• **EXERCISE OBJECTIVE**: Repeat the lines below exactly as written, please, from the line with "for the block at the head. -/" to the line with "tests.all fun (n, k)", both lines included, and no others.

Records excerpted from a collection
-- ==== Sys2Proof/Machine/Sequencer.lean ====
section
/-! DEFINITION. The chain sequencer: fetching blocks (R17, R18, R87, R94), the head of the block queue, issue
arbitration (R307), encoding faults (R20); the supervisor's fetch (R50). -/

namespace Sys2Proof.Machine

/-! ### Fetch -/

/-- Where fetch goes after a queued block, none where it stops: FBAR, END, a block that will fault or transfer
for certain (R18, R87). -/
def Queued.following (e : Engine) (q : Queued) : Option Nat :=
  if q.fault.isSome then none
  else
    match decode e q.addr q.words with
    | .error _ => none
    | .ok i =>
      if (ctlOf i).fbar = 1 then none
      else
        match i with
        | .endChain _ => none
        | .link _ _ => none
        | _ => some (nextAddr q.addr i)

/-- The address to fetch next, none while fetch is stopped or the queue is full. An issued FBAR block holds
fetch no longer. -/
def Chain.fetchAt (h : Chain) (e : Engine) : Option Nat :=
  if h.retired || !h.present || decide (prefetchDepth ≤ h.queue.length) then none
  else match h.queue.getLast? with | some q => q.following e | none => some h.cursor

/-- The n sectors of a block from an address, as doublewords (R94). -/
def State.fetchSectors (s : State) (r : EngRef) (addr : Nat) : Nat → Except FetchFault (List Nat)
  | 0 => .ok []
  | n + 1 =>
    match s.translate r.tile (s.task (s.taskOf r)).pasid addr .fetch with
    | .error c => .error { cause := c, va := addr, acc := AccessKind.fetch.walkAcc c }
    | .ok p =>
      if p.place = .launchPage then .error { cause := .permission, va := addr }
      else if s.poisoned p.place p.addr then .error { cause := .poison, va := addr }
      else
        match s.fetchSectors r (addr + 32) n with
        | .error e => .error e
        | .ok ws => .ok ((upto 4).map (fun k => s.readBits p.place (p.addr * 8 + 64 * k) 64) ++ ws)

/-- Fetches the block at an address: one sector, and three more when SZ is 1 (R17). -/
def State.fetchBlock (s : State) (r : EngRef) (addr : Nat) : Queued :=
  match s.fetchSectors r addr 1 with
  | .error f => { addr := addr, words := [], fault := some f }
  | .ok ws =>
    if szOf (dwAt ws 0) = 0 then { addr := addr, words := ws }
    else
      match s.fetchSectors r (addr + 32) 3 with
      | .error f => { addr := addr, words := ws, fault := some f }
      | .ok vs => { addr := addr, words := ws ++ vs }

/-- BLOCK_FETCH: appends the next block to the queue. -/
def execBlockFetch (r : EngRef) (s : State) : Host.Outcome State Fault Refusal :=
  if !r.ok then .fault .noSuchUnit
  else if !(s.slotAt r.tile r.slot).live then .next s
  else
    match (s.chain r).fetchAt r.eng with
    | none => .next s
    | some a => .next (s.updChain r fun h => { h with queue := h.queue ++ [s.fetchBlock r a] })

/-! ### The head of the queue -/

/-- The queued block at the cursor. -/
def Chain.head (h : Chain) : Option Queued :=
  match h.queue with
  | q :: _ => if q.addr = h.cursor then some q else none
  | [] => none

/-- The instruction of a chain's head block, or the fault it holds. -/
def headInstr (e : Engine) (q : Queued) : Except BlockFault Instr :=
  match q.fault with
  | some f => .error { cause := f.cause, fva := f.va, acc := f.acc }
  | none => match decode e q.addr q.words with | .error c => .error { cause := c } | .ok i => .ok i

/-- ENCODING_FAULT: the head block breaks an encoding rule, or its fetch met a fault (R20, R21). A HALT waits until every
earlier block of the chain has completed. -/
def execEncodingFault (r : EngRef) (s : State) : Host.Outcome State Fault Refusal :=
  if !r.ok then .fault .noSuchUnit
  else
    match (s.chain r).head with
    | none => .next s
    | some q =>
      match headInstr r.eng q with
      | .ok _ => .next s
      | .error f =>
        if s.runnable r && (s.chain r).refusal.isNone && (f.cause.disp == .park || (s.chain r).inflight.isEmpty) then .next (s.issueStop r f)
        else .next s

/-! ### Arbitration (R307) -/

/-- Could the slot's head block issue in this cycle, but for arbitration? -/
def State.headReady (s : State) (r : EngRef) : Bool :=
  match (s.chain r).head with
  | none => false
  | some q => match headInstr r.eng q with | .error _ => false | .ok i => decide (s.gate r i = .go)

/-- The slots of a tile whose head blocks could issue on an engine, in search order after the pointer. -/
def State.readySlots (s : State) (tile : Nat) (e : Engine) : List Nat :=
  let p := (s.tile tile).ptr.getD e.num 3
  ((upto 4).map fun k => (p + 1 + k) % 4).filter fun k => s.headReady (engRef tile k e)

/-- The least by a key, the first of equals. -/
def leastBy (key : Nat → Nat) : List Nat → Option Nat
  | [] => none
  | a :: l => match leastBy key l with | none => some a | some b => if key b < key a then some b else some a

/-- The slot that an engine grants: the slot aged longest, else the smallest DEADLINE. -/
def State.granted (s : State) (tile : Nat) (e : Engine) : Option Nat :=
  let l := s.readySlots tile e
  let aged := l.filter fun k => (((s.slotAt tile k).lane e).aged).isSome
  let key (k : Nat) := (((s.slotAt tile k).lane e).aged).getD 0
  let dl (k : Nat) := (s.task (((s.slotAt tile k).task).getD 0)).deadline
  match leastBy key aged with | some k => some k | none => leastBy dl l

/-- A cycle in which the slot could issue and another is granted: it is aged from the cycle in which its counter reaches
65,536. -/
def Lane.waited (l : Lane) (cycle : Nat) : Lane :=
  { l with wait := l.wait + 1, aged := l.aged <|> (if ageLimit ≤ l.wait + 1 then some cycle else none) }

/-- Records a grant: the pointer, the cycle, the wait counters. -/
def State.grant (s : State) (r : EngRef) : State :=
  let t := s.tile r.tile
  let s1 := s.setTile r.tile { t with ptr := setNth t.ptr r.eng.num r.slot, last := setNth t.last r.eng.num (s.cycle + 1) }
  (s.readySlots r.tile r.eng).foldl (fun (s1 : State) k =>
    s1.updSlot r.tile k fun x =>
      let l := x.lane r.eng
      x.setLane r.eng (if k = r.slot then { l with wait := 0, aged := none } else l.waited s.cycle)) s1

/-- An engine grants issue once in a cycle (R88). -/
def State.mayGrant (s : State) (r : EngRef) : Bool :=
  decide ((s.tile r.tile).last.getD r.eng.num 0 ≤ s.cycle) && s.granted r.tile r.eng == some r.slot

/-- SLOT_AGED: a slot that has waited 65,536 cycles becomes aged. -/
def execSlotAged (r : EngRef) (s : State) : Host.Outcome State Fault Refusal :=
  if !r.ok then .fault .noSuchUnit
  else
    let l := (s.slotAt r.tile r.slot).lane r.eng
    if ageLimit ≤ l.wait ∧ l.aged.isNone then
      .next (s.updSlot r.tile r.slot fun x => x.setLane r.eng { l with aged := some s.cycle })
    else .next s

/-! ### What a sequencer does next -/

/-- Does a block that adds as it issues come too late likewise: one that completes at once, or a SEMS? -/
def State.addsLate (s : State) (r : EngRef) (i : Instr) : Bool :=
  (isImmediate i && s.signalsLate r i) ||
  match i with
  | .sems _ rmt slot tile sem _ => if rmt = 1 then s.testsDone tile slot [sem] else s.testsDone r.tile r.slot [sem]
  | _ => false

/-- Is some ring of a list ended? -/
def Ctx.anyEnded (c : Ctx) (l : List Nat) : Bool := l.any fun n => match c.ring n with | some g => c.ringEnded g | none => false

/-- The first block of a chain that waits inside for a slot of each of its rings, where it could take them, with the rings. -/
def State.slotTaker (s : State) (r : EngRef) : Option (Nat × List Nat) :=
  let c := s.ctx r
  match (c.chain r.eng).inflight.findIdx? (·.phase == .ring) with
  | none => none
  | some k =>
    let rings := (((c.chain r.eng).inflight[k]?).map fun f => rqRings f.instr).getD []
    let full := rings.all fun n => match c.ring n with | some g => decide (1 ≤ c.sem g.fsem) | none => false
    if !s.runnable r || !full || c.anyEnded rings then none else some (k, rings)

/-- One count of the full semaphore of each ring of a list. -/
def Ctx.fullCounts (c : Ctx) (l : List Nat) : List (Nat × Nat) := l.filterMap fun n => (c.ring n).map fun g => (g.fsem, 1)

/-- What an engine tests and takes of its slot's semaphores in this cycle: for a block that waits inside for ring slots, and
for the block at the head. -/
def State.asks (s : State) (q : EngRef) : List (List (Nat × Nat) × List (Nat × Nat)) :=
  let c := s.ctx q
  (match s.slotTaker q with | some (_, l) => [(c.fullCounts l, c.fullCounts l)] | none => []) ++
  (match (s.chain q).head.bind fun x => (headInstr q.eng x).toOption with
   | some j => if s.mayGrant q && !s.addsLate q j then [(c.testsOf j, c.takes j)] else []
   | none => [])

/-- Do the counts satisfy some tests once others have been taken? -/
def Ctx.satisfies (c : Ctx) (before tests takes : List (Nat × Nat)) : Bool :=
  tests.all fun (n, k) => decide (totalOf before n + max k (totalOf takes n) ≤ c.sem n)

/-- The counts that the engines before another in the order LDE, MXE, VXE, STE take in this cycle: each is tested against what
those before it leave (R167). -/
def State.takenBefore (s : State) (r : EngRef) : List (Nat × Nat) :=
  (Engine.all.filter fun e => decide (e.num < r.eng.num)).foldl (fun l e =>
    (s.asks (engRef r.tile r.slot e)).foldl (fun l (tests, takes) => if (s.ctx r).satisfies l tests takes then l ++ takes else l) l) []

/-- Does the head block wait for engines before its own, which leave too few counts of a semaphore that it tests? -/
def State.yieldsTo (s : State) (r : EngRef) (i : Instr) : Bool :=
  !(s.ctx r).satisfies (s.takenBefore r) ((s.ctx r).testsOf i) ((s.ctx r).takes i)

/-- The issued blocks of a chain that may run on. -/
def State.runsOn (s : State) (r : EngRef) : List InFlight :=
  let h := s.chain r
  (upto h.inflight.length).filterMap fun k =>
    (h.inflight[k]?).filter fun f => f.phase == .run && !h.waitsBehind k && (s.runnable r || s.nearsPoint r f)

/-- The step that the head of the queue asks for: to fetch, to raise what the head block or the chain holds, to skip, to stop,
or to issue when the engine grants it. A guard fault is due as soon as the block that takes it is the head (DESIGN CHOICE,
log 41: R170 does not say whether the block's other conditions of issue must hold). -/
def State.headTurn (s : State) (r : EngRef) : Option (Instr × State) :=
  let h := s.chain r
  match h.head with
  | none => some (.blockFetch r, s)
  | some q =>
    match headInstr r.eng q with
    | .error _ => some (.encodingFault r, s)
    | .ok i =>
      if h.refusal.isSome then some (.spawnRefusalRaise r, s)
      else if h.guardDue i then some (.guardFaultRaise r, s)
      else if (s.ctx r).skips i then some (.ringEndSkip r, s)
      else if s.gate r i = .brk then some (i, s)
      else if s.mayGrant r && !s.yieldsTo r i && !s.addsLate r i then some (i, s.grant r)
      else none

/-- The home of the word that the head block watches reports a value that has reached the threshold: the first such, or a
later one (R142, R185). -/
def State.watchHead (s : State) (r : EngRef) : State :=
  match (s.chain r).head.bind fun q => (headInstr r.eng q).toOption with
  | none => s
  | some i =>
    match s.watchOf r i with
    | none => s
    | some (va, n, thr) =>
      match readWord s r va n with
      | .error _ => s
      | .ok (v, hot) =>
        if !s.runnable r || s.issueShort r i || decide (v < thr) || (((s.chain r).reported i).isSome && s.freeBit (2 ^ 29 + 5)) then s
        else (s.sampleAll hot).updChain r fun h => { h with report := some (i, v) }

/-- The step a sequencer takes in its turn, with the state in which it takes it: it runs an issued block on, the first that
the turn does not pass over, or serves the head of its queue. -/
def State.sequence (s : State) (r : EngRef) : Option (Instr × State) :=
  match (s.runsOn r)[s.env.pass]? with
  | some f => some (f.instr, s)
  | none => s.headTurn r

/-! ### The supervisor's fetch -/

/-- The word at a supervisor's pc. -/
def State.supWord (s : State) (cluster : Nat) : Nat := Memory.nat s.supmem (s.hartAt cluster).pc 4

/-- The instruction a supervisor runs, none where the word is RV64GC's own. -/
def State.supInstr (s : State) (cluster : Nat) : Option Instr :=
  let w := s.supWord cluster
  if w % 128 ≠ 0x0B then none else some (decodeX w)

/-- An X-form instruction ends: rd := v, and the pc moves on. -/
def State.retireX (s : State) (rd v : Nat) : State :=
  let h := s.hartAt s.hart
  s.setHart s.hart { h.setReg rd v with pc := (h.pc + 4) % 2 ^ 64 }

/-- A source register of the executing supervisor. -/
def State.xreg (s : State) (n : Nat) : Nat := (s.hartAt s.hart).reg n

/-- The executing supervisor takes the illegal-instruction exception (R50). -/
def State.trapX (s : State) (w : Nat) : State := s.setHart s.hart ((s.hartAt s.hart).trapIllegal w)

/-- ILLEGAL_INSTRUCTION (R50). -/
def execIllegalInstruction (w : Nat) (s : State) : Host.Outcome State Fault Refusal :=
  .next (s.trapX w)

end Sys2Proof.Machine
end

• **SOLVED EXERCISE**:
for the block at the head. -/
def State.asks (s : State) (q : EngRef) : List (List (Nat × Nat) × List (Nat × Nat)) :=
  let c := s.ctx q
  (match s.slotTaker q with | some (_, l) => [(c.fullCounts l, c.fullCounts l)] | none => []) ++
  (match (s.chain q).head.bind fun x => (headInstr q.eng x).toOption with
   | some j => if s.mayGrant q && !s.addsLate q j then [(c.testsOf j, c.takes j)] else []
   | none => [])

/-- Do the counts satisfy some tests once others have been taken? -/
def Ctx.satisfies (c : Ctx) (before tests takes : List (Nat × Nat)) : Bool :=
  tests.all fun (n, k) => decide (totalOf before n + max k (totalOf takes n) ≤ c.sem n)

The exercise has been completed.